Clammie wasn’t keen on having these strange self-publicists in Nutwood Cottage, but Tristram re-assured her that they would be confined to the kitchen and dining room. With the cameras, it was a bit of a crush, however. Mimi didn’t mind getting up close and personal with the cameraman, though, and wobbled nearly as much as the champagne jellies she had served to the others the previous evening. She had deliberately placed her rhinestone-encrusted spectacles in his camera bag as an excuse to keep in contact.
Gisela was angry because her son had told his form teacher, the very one who was appearing on the programme, that his mother had cheated by tarting up a dessert from Lidl.
Nigel went on to stuff a goose with a Cox’s Pippin in the manner of Mr Bean’s preparation of his Christmas turkey. He took exception to Mimi leaning over him, looking straight into the camera lens and pronouncing: Ooh, Mr Milford-Haven: is that a tanker in your estuary or are you just pleased to see me? He insisted that this should be cut as viewing was before the watershed and half of his form would be watching. He was right. They were. However, they were hoping that he would well and truly have his goose cooked. So much for house loyalty.
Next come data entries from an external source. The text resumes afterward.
-- ==== Sys2Proof/Certificates/Slice0/Obligations.lean ====
section
/-! DEFINITION. The statements for the provers. `s` is, in a statement about exec, the state after the fetch increment (R15,
R102), so `s.pc` is the incremented PC. "log n" is notes/assumptions/n.md, "D n" spec/92_eei_decisions.md. -/

open Sys2Proof Sys2Proof.Machine

/-! ## Encoding -/

/-- Words written out from the spec's formats and vectors (30_encoding.md R74, 95_test_vectors.md 2.3) decode to what they
stand for. They rest on D1 (log 4) and D4 (log 7). -/
def Obligations.SpecWordsDecode : Prop :=
  decode 0x107D#16 = .addImm .r0 .r1 0b11101#5 ∧ decode 0x165A#16 = .addReg .r3 .r1 .r2 ∧
  decode 0x5642#16 = .andReg .r3 .r1 .r2 ∧ decode 0x9B00#16 = .notReg .r5 .r4 ∧
  decode 0x0602#16 = .br 0b011#3 2#9 ∧ decode 0xC1C0#16 = .ret ∧ decode 0xCE80#16 = .jmp .r2 ∧
  decode 0x4805#16 = .jsr 5#11 ∧ decode 0x40C0#16 = .jsrr .r3 ∧ decode 0x673F#16 = .ldr .r3 .r4 0b111111#6 ∧
  decode 0x3202#16 = .st .r1 2#9 ∧ decode 0xFF25#16 = .halt ∧ decode 0xD123#16 = .res 0x123#12

/-- Decode and encode agree: every well-formed instruction, each operand at every value of its field, comes back from its
word. Opcode values by D1 (log 4), ignored bits by D4 (log 7). -/
def Obligations.DecodeOfEncodeIsIdentity : Prop :=
  ∀ i : Instr, i.wellFormed = true → decode (encode i) = i

/-- The other direction: what a word decodes to is well formed, and its encoding agrees with the word on every bit the
handler reads (R79, D4: log 7). -/
def Obligations.EncodeOfDecodeKeepsReadBits : Prop :=
  ∀ w : Word, (decode w).wellFormed = true ∧ encode (decode w) &&& (decode w).readBits = w &&& (decode w).readBits

/-- Two words that differ only in bits the handler does not read are the same instruction (R79, D4: log 7); the ignored bits of
RTI and RES reach only the diagnostic output (R192, D10: log 17). -/
def Obligations.IgnoredBitsChangeNothing : Prop :=
  (∀ w w' : Word, (w ^^^ w') &&& (decode w).readBits = 0#16 → decode w' = decode w) ∧
  (∀ (low low' : BitVec 12) (s : State), ∃ t t',
    exec (.rti low) s = .next t ∧ exec (.rti low') s = .next t' ∧ ({ t with diag := [] } : State) = { t' with diag := [] }) ∧
  (∀ (low low' : BitVec 12) (s : State), ∃ t t',
    exec (.res low) s = .next t ∧ exec (.res low') s = .next t' ∧ ({ t with diag := [] } : State) = { t' with diag := [] })

/-- The decoder and the opcode table agree: the rows a word matches are exactly its instruction's own row and the row that is
an alias of, so it matches exactly one row without alias_of (INDEX.md). Values by D1 (log 4). -/
def Obligations.WordMatchesExactlyItsTableRows : Prop :=
  ∀ (w : Word) (row : TableRow), row ∈ opcodeTable →
    (row.matchesWord w = true ↔ row.name = (decode w).rowName ∨ row.name = (decode w).rowName.baseRow)

/-! ## The step -/

/-- A step runs the decoded instruction (R102): the word at PC is read, PC is incremented with wrap, and the word's
instruction is executed from there. A service under way comes first (log 13). -/
def Obligations.StepRunsTheDecodedInstruction : Prop :=
  ∀ (s : State) (i : Instr), s.run = .running → s.service = none → decode (s.memRead s.pc) = i →
    ∃ s', step s = exec i s' ∧ s'.pc.toNat = (s.pc.toNat + 1) % 65536 ∧ s' = { s with pc := s'.pc }

/-- The loop check (R101): outside RUNNING nothing is fetched and no state changes; in RUNNING the cycle fetches, decodes and
executes (or goes on with the instruction it is in: log 13). -/
def Obligations.LoopCheckStopsOutsideRunning : Prop :=
  (∀ s : State, s.run ≠ .running → step s = .next s) ∧
  (∀ s : State, s.run = .running → s.service = none → step s = exec (decode (s.memRead s.pc)) (s.setPc (s.pc + 1#16)))

/-- HALTED and IO_FAULT are terminal (R242; D33, the spec's decision): however many steps, nothing changes. That a step outside
RUNNING answers the same state is log 16. -/
def Obligations.EndedRunsStayAsTheyAre : Prop :=
  ∀ (k : Nat) (s : State), s.run ≠ .running → Host.Core.run Sys2Proof.core k s = .next s

/-- Every one of the 65536 words executes, and no step faults or refuses (30_encoding.md section 4, 60_exceptions.md R230:
no overflow, alignment, access, privilege or illegal-opcode exception exists). That an input failure, R230's fatal class,
is a next state in IO_FAULT and not a fault answer is the model's choice (log 16); that an unanswered read and a
PUTS or PUTSP with no terminator answer a next state is log 13. -/
def Obligations.EveryWordExecutes : Prop :=
  (∀ (w : Word) (s : State), ∃ t, exec (decode w) s = .next t) ∧ (∀ s : State, ∃ t, step s = .next t)

/-- A word placed at PC is the instruction the very next step runs (log 3: how a program comes to run). -/
def Obligations.PlacedWordRunsNext : Prop :=
  ∀ (s : State) (w : Word), ∃ s', step (s.withFetchWord 16 w.toNat) = exec (decode w) s' ∧
    s'.pc = s.pc + 1#16 ∧ s'.run = .running ∧ s'.memRead s.pc = w ∧ SameMemoryBut s.pc s s' ∧ SameRegsBut [] s s' ∧
    s'.cond = s.cond ∧ s'.output = s.output ∧ SameInput s s'

/-! ## Invariants -/

/-- Every step keeps the invariant: one flag in COND (R27), memory in its canonical form (log 1), a service under way
in order (log 13). -/
def Obligations.StepKeepsInvariant : Prop :=
  ∀ s t : State, s.Inv → step s = .next t → t.Inv

/-- The state after reset meets the invariant; so does a launch with any memory in canonical form, and every state such
a run reaches (MEM0 is the host's: R63, log 2). -/
def Obligations.LaunchedRunsMeetInvariant : Prop :=
  State.reset.Inv ∧ ∀ mem0 : Memory, mem0.wf → ∀ t, Reaches (State.launch mem0) t → t.Inv

/-- Exactly one flag is active at any time (R27): from reset, from every flag update, and over every step. -/
def Obligations.ExactlyOneFlagIsActive : Prop :=
  (∀ c : Word, condLegal c ↔ c = condPositive ∨ c = condZero ∨ c = condNegative) ∧
  (∀ c : Word, condLegal c → ∃ k, k < 16 ∧ ∀ j, c.getLsbD j = true ↔ j = k) ∧ condLegal State.reset.cond ∧
  (∀ (s : State) (v : Word), condLegal (s.setcc v).cond) ∧
  (∀ s t : State, condLegal s.cond → step s = .next t → condLegal t.cond)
When the cameraman came indoors from filming the frosty garden, Mimi took his hand and commented that it was frozen. Cue for a snatch of La Boheme as background muzak, which was mainly lost on the great viewing public. Those that did recognise it, cringed at the cliché.
Oddly, Mimi won first prize. As entertainment she had given her guests a pre-prandial massage – all except Gisela, who had been feeling unwell because of the overwhelmingly pink décor of the love-booth of a living room. (What a contrast to the evening she had hosted, when everyone had been bowled over by gun dogs and had been told where to sit in ramrod chairs whilst being presented with offal, which was promptly fed to the canines under the table, as soon as her back was turned.)
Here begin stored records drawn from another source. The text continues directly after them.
/-- Every service's instruction writes R7 (R201). -/
theorem r7_mem_writtenRegs_service (sv : Service) : .r7 ∈ writtenRegs sv.instr := by
  obtain _ | _ | ⟨_ | _, _⟩ := sv <;> simp [Service.instr, writtenRegs]

theorem ExecEffect.sameRegsBut {i : Instr} {s t : State} (h : ExecEffect i s t) : SameRegsBut (writtenRegs i) s t := by
  cases h with
  | result dr v _ regs => rw [regs]; exact .of_setReg s dr v
  | store | transfer | pass | malformed => exact fun _ _ => rfl
  | call _ _ _ regs | link _ regs => rw [regs]; exact .of_setReg s .r7 s.pc
  | out is | halt is => subst is; exact .of_setReg s .r7 s.pc
  | service sv prompt is =>
    subst is
    intro r unwritten
    have linked : r ≠ .r7 := fun e => unwritten (e ▸ r7_mem_writtenRegs_service sv)
    rw [resumeService_sameRegsBut sv _ r unwritten]
    simp [linked]

theorem step_sameRegsBut {s t : State} (running : s.run = .running) (h : step s = .next t) :
    SameRegsBut (writtenRegs s.executing) s t := by
  rcases step_effect running h with ⟨sv, -, under, rfl⟩ | ⟨-, -, effect⟩
  · rw [under]; exact resumeService_sameRegsBut sv s
  · exact effect.sameRegsBut

/-- Settles O18, by the effects an instruction can have. -/
theorem registersChangeOnlyAsTabulated : Obligations.RegistersChangeOnlyAsTabulated := by
  intro s t r h changed
  by_cases running : s.run = .running
  · exact ⟨running, by_contra fun unwritten => changed (step_sameRegsBut running h r unwritten)⟩
  · exact absurd (congrArg (·.reg r) (step_ended_eq running h)) changed

/-- A service leaves PC and memory alone (R211). -/
theorem resumeService_pc_mem (sv : Service) (s : State) :
    (resumeService sv s).pc = s.pc ∧ (resumeService sv s).mem = s.mem := by
  cases sv with
  | getc => obtain ⟨mem, pc, -⟩ := getcRead_frame s; exact ⟨pc, mem⟩
  | inChar => obtain ⟨mem, pc, -⟩ := inRead_frame s; exact ⟨pc, mem⟩
  | scan kind a =>
    obtain ⟨_, _, e⟩ := scanFrom_frame kind a s
    rw [resumeService, e]
    exact ⟨rfl, rfl⟩

theorem ExecEffect.pc {i : Instr} {s t : State} (h : ExecEffect i s t) : t.pc = s.pc ∨ Transfers i s.cond := by
  cases h with
  | transfer _ moves | call _ moves => exact .inr moves
  | result | store | pass | malformed | link | out | halt => exact .inl rfl
  | service sv prompt => exact .inl (resumeService_pc_mem sv _).1

/-- Settles O21: an instruction that is not a transfer leaves the incremented PC. -/
theorem pcIsSequentialUnlessTransferred : Obligations.PcIsSequentialUnlessTransferred := by
  intro s t running idle h
  rcases step_effect running h with ⟨_, under, -⟩ | ⟨-, fetched, effect⟩
  · exact absurd (idle.symm.trans under) (by simp)
  · rw [fetched] at effect
    rcases effect.pc with e | moves
    · exact .inl (by simp [e])
    · exact .inr moves

/-- The run state after `i` is as it was, or HALTED by HALT, or IO_FAULT by a failed read (R33, R231). -/
def RunRule (i : Instr) (s t : State) : Prop :=
  t.run = s.run ∨ (t.run = .halted ∧ i = .halt) ∨
  (t.run = .ioFault ∧ (i = .getc ∨ i = .inChar) ∧ s.hostAnswer = some .failure)

theorem resumeService_runRule (sv : Service) (s : State) : RunRule sv.instr s (resumeService sv s) := by
  rcases sv.read_or_scan with read | ⟨kind, a, rfl⟩
  · have isRead := Service.instr_of_read read
    rcases resumeService_read_cases read s with ⟨_, -, -, -, run, -⟩ | ⟨failed, -, -, run, -⟩ | ⟨-, -, -, run, -⟩
    · exact .inl run
    · exact .inr (.inr ⟨run, isRead, failed⟩)
    · exact .inl run
  · obtain ⟨_, _, e⟩ := scanFrom_frame kind a s
    exact .inl (by rw [resumeService, e])

theorem ExecEffect.runRule {i : Instr} {s t : State} (h : ExecEffect i s t) : RunRule i s t := by
  cases h with
  | result | store | transfer | call | pass | malformed | link | out => exact .inl rfl
  | halt is => exact .inr (.inl ⟨rfl, is⟩)
  | service sv prompt is => subst is; exact resumeService_runRule sv _

theorem step_runRule {s t : State} (running : s.run = .running) (h : step s = .next t) : RunRule s.executing s t := by
  rcases step_effect running h with ⟨sv, -, under, rfl⟩ | ⟨-, -, effect⟩
  · rw [under]; exact resumeService_runRule sv s
  · exact effect.runRule

/-- Settles O22, by the effects an instruction can have. -/
theorem runStateChangesOnlyByHaltOrInputFailure : Obligations.RunStateChangesOnlyByHaltOrInputFailure := by
  intro s t h changed
  by_cases running : s.run = .running
  · exact ⟨running, (step_runRule running h).resolve_left changed⟩
  · exact absurd (congrArg State.run (step_ended_eq running h)) changed

end Sys2Proof.Machine
end

section
/-! The invariant over a step: COND (above), memory and the service under way, each by itself. -/

namespace Sys2Proof.Machine

theorem ExecEffect.mem {i : Instr} {s t : State} (h : ExecEffect i s t) :
    t.mem = s.mem ∨ ∃ a v, storeAddress i s = some a ∧ t.mem = s.mem.write a v := by
  cases h with
  | store a v cell => exact .inr ⟨a, v, cell, rfl⟩
  | result | transfer | call | pass | malformed | link | out | halt => exact .inl rfl
  | service sv prompt => exact .inl (resumeService_pc_mem sv _).2

theorem step_keeps_mem_wf {s t : State} (wf : s.mem.wf) (h : step s = .next t) : t.mem.wf := by
  by_cases running : s.run = .running
  · rcases step_effect running h with ⟨sv, -, -, rfl⟩ | ⟨-, -, effect⟩
    · rwa [(resumeService_pc_mem sv s).2]
    · rcases effect.mem with e | ⟨a, v, -, e⟩ <;> rw [e]
      · exact wf
      · exact Memory.write_wf wf a v
  · rwa [step_ended_eq running h]

theorem State.serviceOk_of_none {s : State} (h : s.service = none) : s.serviceOk := by
  simp [State.serviceOk, h]

/-- A service that goes on in a RUNNING machine is over or in order: it waits with the run state unchanged, or has gone over
a lap of a memory that it leaves as it is. -/
theorem resumeService_serviceOk (sv : Service) {s : State} (running : s.run = .running) :
    (resumeService sv s).serviceOk := by
  rcases sv.read_or_scan with read | ⟨kind, a, rfl⟩
  · rcases resumeService_read_cases read s with
      ⟨_, -, -, -, -, ended⟩ | ⟨-, -, -, -, ended⟩ | ⟨-, -, -, run, waits⟩
    · exact State.serviceOk_of_none ended
    · exact State.serviceOk_of_none ended
    · rcases read with rfl | rfl <;> simp [State.serviceOk, waits, run, running]
  · rcases scanFrom_cases kind a s with ⟨-, e⟩ | ⟨endless, e⟩ <;> rw [resumeService, e]
    · exact State.serviceOk_of_none rfl
    · simp [State.serviceOk, running, endless]

theorem ExecEffect.serviceOk {i : Instr} {s t : State} (h : ExecEffect i s t) (running : s.run = .running)
    (idle : s.service = none) : t.serviceOk := by
  cases h with
  | result | store | transfer | call | pass | malformed | link | out | halt => exact State.serviceOk_of_none idle
  | service sv prompt => exact resumeService_serviceOk sv running

theorem step_keeps_serviceOk {s t : State} (ok : s.serviceOk) (h : step s = .next t) : t.serviceOk := by
  by_cases running : s.run = .running
  · rcases step_effect running h with ⟨sv, -, -, rfl⟩ | ⟨idle, -, effect⟩
    · exact resumeService_serviceOk sv running
    · exact effect.serviceOk running idle
  · rwa [step_ended_eq running h]

/-- Settles O11, from its three parts. -/
theorem stepKeepsInvariant : Obligations.StepKeepsInvariant := by
  rintro s t ⟨cond, mem, service⟩ h
  exact ⟨step_keeps_condLegal cond h, step_keeps_mem_wf mem h, step_keeps_serviceOk service h⟩

end Sys2Proof.Machine
end

section
/-! The registers an instruction reads (R22), as noninterference: its meaning is composed of updates none of which lets the
value of an unread register through. -/

namespace Sys2Proof.Machine

/-- The value of `r` makes no difference to what `f` does, except that `r` itself may keep it. -/
def IgnoresReg (r : Reg) (f : State → State) : Prop :=
  ∀ (s : State) (v : Word), f (s.setReg r v) = f s ∨ f (s.setReg r v) = (f s).setReg r v

variable {r : Reg}

theorem IgnoresReg.of_comm {f : State → State} (h : ∀ s v, f (s.setReg r v) = (f s).setReg r v) : IgnoresReg r f :=
  fun s v => .inr (h s v)

theorem IgnoresReg.comp {f g : State → State} (hf : IgnoresReg r f) (hg : IgnoresReg r g) :
    IgnoresReg r (fun s => f (g s)) := by
  intro s v
  dsimp only
  rcases hg s v with e | e <;> rw [e]
  · exact .inl rfl
  · exact hf (g s) v

/-- A write of a value that does not depend on `r`: it covers `r`, or it commutes with the write of `r`. -/
theorem IgnoresReg.setReg (q : Reg) {g : State → Word} (hg : ∀ s v, g (s.setReg r v) = g s) :
    IgnoresReg r (fun s => s.setReg q (g s)) := by
  intro s v
  dsimp only
  rw [hg]
  by_cases covers : r = q
  · subst covers; exact .inl (State.setReg_setReg_same s r v _)
  · exact .inr (State.setReg_comm s covers v _)

theorem IgnoresReg.writeResult (dr : Reg) {g : State → Word} (hg : ∀ s v, g (s.setReg r v) = g s) :
    IgnoresReg r (fun s => s.writeResult dr (g s)) := by
  intro s v
  have written := IgnoresReg.setReg dr hg s v
  simp only [State.writeResult_eq, hg] at written ⊢
  rcases written with e | e <;> rw [e]
  · exact .inl rfl
  · exact .inr rfl

theorem IgnoresReg.setPc {g : State → Word} (hg : ∀ s v, g (s.setReg r v) = g s) :
    IgnoresReg r (fun s => s.setPc (g s)) :=
  .of_comm fun s v => by rw [hg]; rfl

theorem IgnoresReg.memWrite {a g : State → Word} (ha : ∀ s v, a (s.setReg r v) = a s)
    (hg : ∀ s v, g (s.setReg r v) = g s) : IgnoresReg r (fun s => s.memWrite (a s) (g s)) :=
  .of_comm fun s v => by rw [ha, hg]; rfl

theorem IgnoresReg.saveReturn : IgnoresReg r State.saveReturn := .setReg .r7 (g := State.pc) fun _ _ => rfl

/-- Taking the host's answer, whatever it is, does not look at the registers. -/
theorem IgnoresReg.takeAnswer (sv : Option Service) : IgnoresReg r (fun s => s.takeAnswer.setService sv) :=
  .of_comm fun s v => by rw [State.setReg_takeAnswer]; rfl

theorem IgnoresReg.getcRead : IgnoresReg r getcRead := by
  intro s v
  unfold Machine.getcRead
  rw [State.setReg_hostAnswer]
  split
  case h_1 b _ => exact (IgnoresReg.writeResult .r0 (g := fun _ => zext16 b) fun _ _ => rfl).comp (.takeAnswer none) s v
  case h_2 => exact (IgnoresReg.of_comm (f := State.raiseIOFailure) fun _ _ => rfl).comp (.takeAnswer none) s v
  case h_3 => exact IgnoresReg.takeAnswer (some .getc) s v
Tristram’s meal was received with polite gratitude, but the others felt that his food technology was a little twee, like the choice of his children’s names. The pugs snapped at the guests’ ankles at the start of the evening and Gisela was not impressed by their toy-like dimensions. She liked a real dog that could work.
Nigel had worn a co -ordinating waistcoat and tie which matched the hues of his starter. His food was deemed too fussy and poncey-a word which Tristram had not heard for a very long time. He tried to encourage the teacher by joking that his main course had been ambi-Dextrous, but that the steak had been a little too pink for his taste. He scored him an 8, to be kind.
It was a relief when it was all over and Clammie could access her drive again, without having to squeeze past Gisela’s Volvo. She and Tristram and Gisela sent commiseration cards to Nigel. After all, he would be writing their children’s end-of term reports in the very near future.
Melinda, aka Mimi, spent her £1,000 on a new pair of Swarovski-encrusted spectacles and a designer clutch purse, as the cameraman never did return the pair she had placed so carefully in his camera bag.